Because in the 1950s the Soviet Union suddenly leapt ahead of the United States, successfully launching Sputnik, the first artificial satellite to orbit the earth. Later, the Soviets would also pull off the first manned flight in outer space by Yuri Gagarin in 1961. All at once there seemed to be the distinct possibility that Russian ingenuity would outstrip the Americans and lead to a Soviet supremacy in a kind of space-based military power.
American culture from the end of the 50s is suffused with references to Sputnik, most notably in an endless spate of nervous jokes that show how worried Americans actually were. In the anxious depths of the Cold War arms race, Americans were ready to feed the budgets of both the military and the space program if it could help keep them one step ahead of the enemy. Peoples suggests that Eisenhower himself and his inner circle knew that America was not in any serious way technologically behind the Russians, but that the apprehensiveness of the average American citizen well served the growing machine of the "military-industrial complex." The "Space Race" was a simple metric that the ordinary citizen could understand and worry about. It seemed like world domination would extend to the domination of space as well.
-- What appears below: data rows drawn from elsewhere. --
-- ==== Sys2Proof/Tests/Slice0.lean ====
section
/-! SUPPORT. Tests of the model. Every expected result is written out from spec/95_test_vectors.md (the vector's id
stands in the comment), from the opcode map of spec/30_encoding.md rule R89 or from the rule named; and a witness for
every statement that has hypotheses. -/

namespace Sys2Proof.Tests

open Sys2Proof Sys2Proof.Machine Sys2Proof.Spec

/-- A state with some cells written. -/
def poke (cells : List (Word × Byte)) (s : State) : State := cells.foldl (fun t c => t.writeByte c.1 c.2) s

/-- The start state of a vector (95_test_vectors.md section 0): PC at the instruction's bytes, further cells written. -/
def startAt (pc : Word) (bytes : List Byte) (cells : List (Word × Byte)) (s : State) : State :=
  poke cells (writeBytes pc bytes { s with PC := pc })

/-- The registers and flags of SW, the common start state of the opcode sweep (95_test_vectors.md section 2); each test
adds the cells of SW that its instruction reads or writes. -/
def sweep : State := { State.reset with A := 0x35, X := 0x04, Y := 0x10, C := true, SP := 0xF0 }

/-- An answer is the next state given. -/
def nextIs (r : Result) (t : State) : Bool :=
  match r with
  | .next s => decide (s = t)
  | .fault _ => false
  | .refused _ => false

/-- One step makes exactly this change. -/
def stepsTo (s : State) (change : State → State) : Bool := nextIs (step s) (change s)

/-- An answer is the fault given. -/
def faultIs (r : Result) (f : Fault) : Bool :=
  match r with
  | .next _ => false
  | .fault g => decide (g = f)
  | .refused _ => false

/-! ## Well-formedness: each check refuses an ill-formed term (R91, R92, R80, R117) -/

theorem test_wellFormed_instruction :
    (Instr.ldaImm 0x10).wellFormed = true ∧ (Instr.jmpInd 0x1234).wellFormed = true := by decide
theorem test_illFormed_store_immediate : wellFormedForm .sta .immediate = false := by decide
theorem test_illFormed_ldx_indexed_by_x : wellFormedForm .ldx .zeroPageX = false := by decide
theorem test_illFormed_jump_indexed : wellFormedForm .jmp .absoluteX = false := by decide
theorem test_illFormed_no_byte : wellFormedBytes [] = false := by decide
theorem test_illFormed_opcode_byte :
    wellFormedBytes [0x02] = false ∧ wellFormedBytes [0xEB, 0x10] = false := by decide
theorem test_illFormed_four_bytes : wellFormedBytes [0xAD, 0x34, 0x12, 0x00] = false := by decide
theorem test_wellFormed_bytes : wellFormedBytes [0xAD, 0x34, 0x12] = true := by decide

/-! ## Decoding: every opcode byte of the map (R89), with the operand bytes of the sweep; low byte first (R83) -/

theorem test_decode_0x :
    decode [0x00] = .ok (.brk, []) ∧ decode [0x01, 0x70] = .ok (.oraIndX 0x70, []) ∧
    decode [0x05, 0x40] = .ok (.oraZp 0x40, []) ∧ decode [0x06, 0x40] = .ok (.aslZp 0x40, []) := by
  decide

theorem test_decode_0x_upper :
    decode [0x08] = .ok (.php, []) ∧ decode [0x09, 0x8F] = .ok (.oraImm 0x8F, []) ∧
    decode [0x0A] = .ok (.aslAcc, []) ∧ decode [0x0D, 0x34, 0x12] = .ok (.oraAbs 0x1234, []) ∧
    decode [0x0E, 0x34, 0x12] = .ok (.aslAbs 0x1234, []) := by
  decide

theorem test_decode_1x :
    decode [0x10, 0x10] = .ok (.bpl 0x10, []) ∧ decode [0x11, 0x60] = .ok (.oraIndY 0x60, []) ∧
    decode [0x15, 0x40] = .ok (.oraZpX 0x40, []) ∧ decode [0x16, 0x40] = .ok (.aslZpX 0x40, []) ∧
    decode [0x18] = .ok (.clc, []) ∧ decode [0x19, 0x34, 0x12] = .ok (.oraAbsY 0x1234, []) ∧
    decode [0x1D, 0xFE, 0x12] = .ok (.oraAbsX 0x12FE, []) ∧
    decode [0x1E, 0xFE, 0x12] = .ok (.aslAbsX 0x12FE, []) := by
  decide

theorem test_decode_2x :
    decode [0x20, 0x34, 0x12] = .ok (.jsr 0x1234, []) ∧ decode [0x21, 0x70] = .ok (.andIndX 0x70, []) ∧
    decode [0x24, 0x40] = .ok (.bitZp 0x40, []) ∧ decode [0x25, 0x40] = .ok (.andZp 0x40, []) ∧
    decode [0x26, 0x40] = .ok (.rolZp 0x40, []) := by
  decide

theorem test_decode_2x_upper :
    decode [0x28] = .ok (.plp, []) ∧ decode [0x29, 0x8F] = .ok (.andImm 0x8F, []) ∧
    decode [0x2A] = .ok (.rolAcc, []) ∧ decode [0x2C, 0x34, 0x12] = .ok (.bitAbs 0x1234, []) ∧
    decode [0x2D, 0x34, 0x12] = .ok (.andAbs 0x1234, []) ∧ decode [0x2E, 0x34, 0x12] = .ok (.rolAbs 0x1234, []) := by
  decide

theorem test_decode_3x :
    decode [0x30, 0x10] = .ok (.bmi 0x10, []) ∧ decode [0x31, 0x60] = .ok (.andIndY 0x60, []) ∧
    decode [0x35, 0x40] = .ok (.andZpX 0x40, []) ∧ decode [0x36, 0x40] = .ok (.rolZpX 0x40, []) ∧
    decode [0x38] = .ok (.sec, []) ∧ decode [0x39, 0x34, 0x12] = .ok (.andAbsY 0x1234, []) ∧
    decode [0x3D, 0xFE, 0x12] = .ok (.andAbsX 0x12FE, []) ∧
    decode [0x3E, 0xFE, 0x12] = .ok (.rolAbsX 0x12FE, []) := by
  decide

theorem test_decode_4x :
    decode [0x40] = .ok (.rti, []) ∧ decode [0x41, 0x70] = .ok (.eorIndX 0x70, []) ∧
    decode [0x45, 0x40] = .ok (.eorZp 0x40, []) ∧ decode [0x46, 0x40] = .ok (.lsrZp 0x40, []) ∧
    decode [0x48] = .ok (.pha, []) := by
  decide

theorem test_decode_4x_upper :
    decode [0x49, 0x8F] = .ok (.eorImm 0x8F, []) ∧ decode [0x4A] = .ok (.lsrAcc, []) ∧
    decode [0x4C, 0x34, 0x12] = .ok (.jmpAbs 0x1234, []) ∧
    decode [0x4D, 0x34, 0x12] = .ok (.eorAbs 0x1234, []) ∧ decode [0x4E, 0x34, 0x12] = .ok (.lsrAbs 0x1234, []) := by
  decide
Americans were thus both afraid of technology and afraid not to have more of it. So a fundamental belief in technical know-how as the answer to political issues, foreign policy, and any problems of a military kind contributed to a collusion between the military and big business which, as we shall see, only grew to be more accepted after the end of the Cold War around 1990. After World War II Americans came to think of themselves differently: as the policemen of the world, as at risk and in need of constant military-technical advancement, as at risk both from too much technology and not having enough. Competition is at the heart of both capitalism and the military. The fear of losing a contest with the enemy - Russian communism in the 1950s and 1960s, Islamic terrorism and fundamentalism later, once the "communist bloc" collapsed around 1990 (and Chinese technology and economic influence today) - encouraged Americans to double down on the military industrial complex.